Description of changes

Strip any (asdf:defsystem .. that is not for the specific system we want to build. Fixes at least cl-async, which has a .asd with multiple defsystems, which causes problems as the wrong (non-precompiled) package is loaded at build time, which then tries to compile after the fact, putting a .fasl in a read-only location (the store), breaking the system.

See #155851 (comment)

Things done

I WOULD LOVE A SECOND PAIR OF EYES ON THIS! Please sanity check this!

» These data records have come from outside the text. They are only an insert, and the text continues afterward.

/-- A codeword whose hard decode ended (R140, R143): decoded with its shelfmark passing, misdirected, not
decoded, or returned unread. -/
def endRead (r : ReadReq) (o : DecodeOutcome) (wrongCard : Bool) (s : State) : State :=
  match r.why with
  | .ladder _ => endLadderRead r o wrongCard s
  | _ => match o with
    | .unavailable => match limited s r.why with
      | some (slot, lba) => failWord r.ppa 6 1 [.nobody] false (failLimited slot lba s)
      | none => failWord r.ppa 6 r.cls [r.why] false s
    | .fail => failRead1 r s
    | .ok minSum weight corrected up down =>
      let s1 := driftDecode r.ppa weight corrected up down s
      if ! wrongCard && shelfmarkOk s1 r.ppa r.why then serveRead r.ppa r.why (countStep (if minSum then 2 else 1) s1)
      else failRead1 r (countC1 11 s1)

/-! ## CIPHER_UNIT_DONE (R249, R157) -/

/-- The tag passes: stored and read under one key, NSID, card LBA and accession number (R247, R248). -/
def tagPasses (s : State) (x : Stored) (nsid lba : Nat) : Bool :=
  x.md.nsid = nsid && x.md.lba = lba && ! x.md.fox
    && keyLoaded s (slotOfCard s nsid lba) = some x.md.keyGen

/-- The plaintext of a unit whose tag fails: what the core makes of it is open. -/
def openCard (s : State) : List Nat := (List.range 8).map fun i => Config.freeSector (8 * s.free + i)

/-- A decrypt unit ends. A tag mismatch sets TAG and a fox mark, and the command that met it takes 7h/C0h
with the plaintext as it stands. -/
def endUnit1 (ppa : Ppa) (why : ReadFor) (intact : Bool) (s : State) : State :=
  match readerOf s why, mapGet ppa.toNat s.wr.flash with
  | some r, some x =>
    if intact && tagPasses s x r.nsid r.lba then giveCard why x.data s
    else
      let s1 := countC1 8 { s with esc := { s.esc with
          tagFail := sat32 (s.esc.tagFail + 1), sticky := s.esc.sticky ||| 0x4 } }
      let s2 := drawFree (markIfCurrent r.shelf r.card ppa 1 s1)
      biteCard why scTagFail (openCard s) s2
  | _, _ => s

def execCipherUnitDone (ppa : Ppa) (intact : Bool) (s : State) : Outcome :=
  .next (match s.esc.cipherIn.find? fun x => x.1 = ppa with
    | none => s
    | some x => endUnit1 ppa x.2 intact { s with esc := { s.esc with
        cipherIn := dropFirst (fun y => y = x) s.esc.cipherIn } })

/-! ## CIPHER_UNIT (R245, R246, R247) -/

/-- Every core is fenced: commands that move host data are refused (R246). -/
def allFenced (s : State) : Bool := (List.range 24).all fun n => s.key.fenced.contains n

/-- CIPHER_UNIT: a unit of 4,096 bytes latches its slot's key and runs; any other length is refused. -/
def execCipherUnit (core slot len kind : Nat) (s : State) : Outcome :=
  .next (if ! awake s || decide (23 < core) || decide (1023 < slot) || decide (2 < kind)
      || s.key.fenced.contains core then s
    else if len != 4096 then { s with key := { s.key with sticky := s.key.sticky ||| 0x8 } }
    else match (if slot = 1023 then (if s.key.testKey then some 0 else none) else keyLoaded s slot) with
      | none => s
      | some k => useUnit 3 core { s with key := { s.key with unitsRun := mapSet core k s.key.unitsRun } })

/-! ## ESCALATION_ENTRY and CONTEXT_FREE -/

/-- ESCALATION_ENTRY: the codeword that a decoder gave up on, or one an engine hands over at step 3 or 6. -/
def execEscalationEntry (ppa : Ppa) (cls step : Nat) (s : State) : Outcome :=
  .next (if ! awake s || s.mode.mode = .coast then s
    else match s.esc.failed.find? fun w => w.ppa = ppa with
      | some w => enterWord w { s with esc := { s.esc with
          failed := dropFirst (fun x => x = w) s.esc.failed } }
      | none =>
        if step = 3 || step = 6 then
          enterWord { ppa := ppa, step := step, cls := min cls 1, why := [.nobody],
                      decoded := step = 3, places := 0 } s
        else s)

/-- CONTEXT_FREE: a context with no codeword left frees; the oldest entries of the queue take it, and
stalled decoders go on (R150, R151). -/
def execContextFree (lane block page : Nat) (s : State) : Outcome :=
  .next (match s.esc.contexts.find? fun c => c.lane = lane && c.block = block && c.page = page
      && c.words.isEmpty with
    | none => s
    | some c =>
      let s1 : State := { s with esc := { s.esc with
          contexts := dropFirst (fun x => x = c) s.esc.contexts } }
      let s2 := serveQueue (s1.esc.queue.length + 1) s1
      admitStalled (s2.esc.stalled.length + 1) s2)

/-- The budget of the first context that `p` holds of has elapsed. -/
def expireFirst (p : EscContext → Bool) : List EscContext → List EscContext
  | [] => []
  | c :: l => if p c then { c with budget := true } :: l else c :: expireFirst p l

/-- ESCALATION_BUDGET_EXPIRY: the ladders of the context go to step 6 at their next boundary; of the contexts of several
planes it is the one that has run longest (R143). -/
def execEscalationBudgetExpiry (lane block page : Nat) (s : State) : Outcome :=
  .next { s with esc := { s.esc with
    contexts := expireFirst (fun c => c.lane = lane && c.block = block && c.page = page && ! c.budget)
      s.esc.contexts } }

end Sys2Proof.Machine
end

I am worried it might have false positives.

  • Built on platform(s)
    • x86_64-linux
    • aarch64-linux
    • x86_64-darwin
    • aarch64-darwin
  • For non-Linux: Is sandbox = true set in nix.conf? (See Nix manual)
  • Tested, as applicable:
  • Tested compilation of all packages that depend on this change using nix-shell -p nixpkgs-review --run "nixpkgs-review rev HEAD". Note: all changes have to be committed, also see nixpkgs-review usage
  • Tested basic functionality of all binary files (usually in ./result/bin/)
  • 22.11 Release Notes (or backporting 22.05 Release notes)
    • (Package updates) Added a release notes entry if the change is major or breaking
    • (Module updates) Added a release notes entry if the change is significant
    • (Module addition) Added a release notes entry if adding a new NixOS module
    • (Release notes changes) Ran nixos/doc/manual/md-to-db.sh to update generated release notes
  • Fits CONTRIBUTING.md.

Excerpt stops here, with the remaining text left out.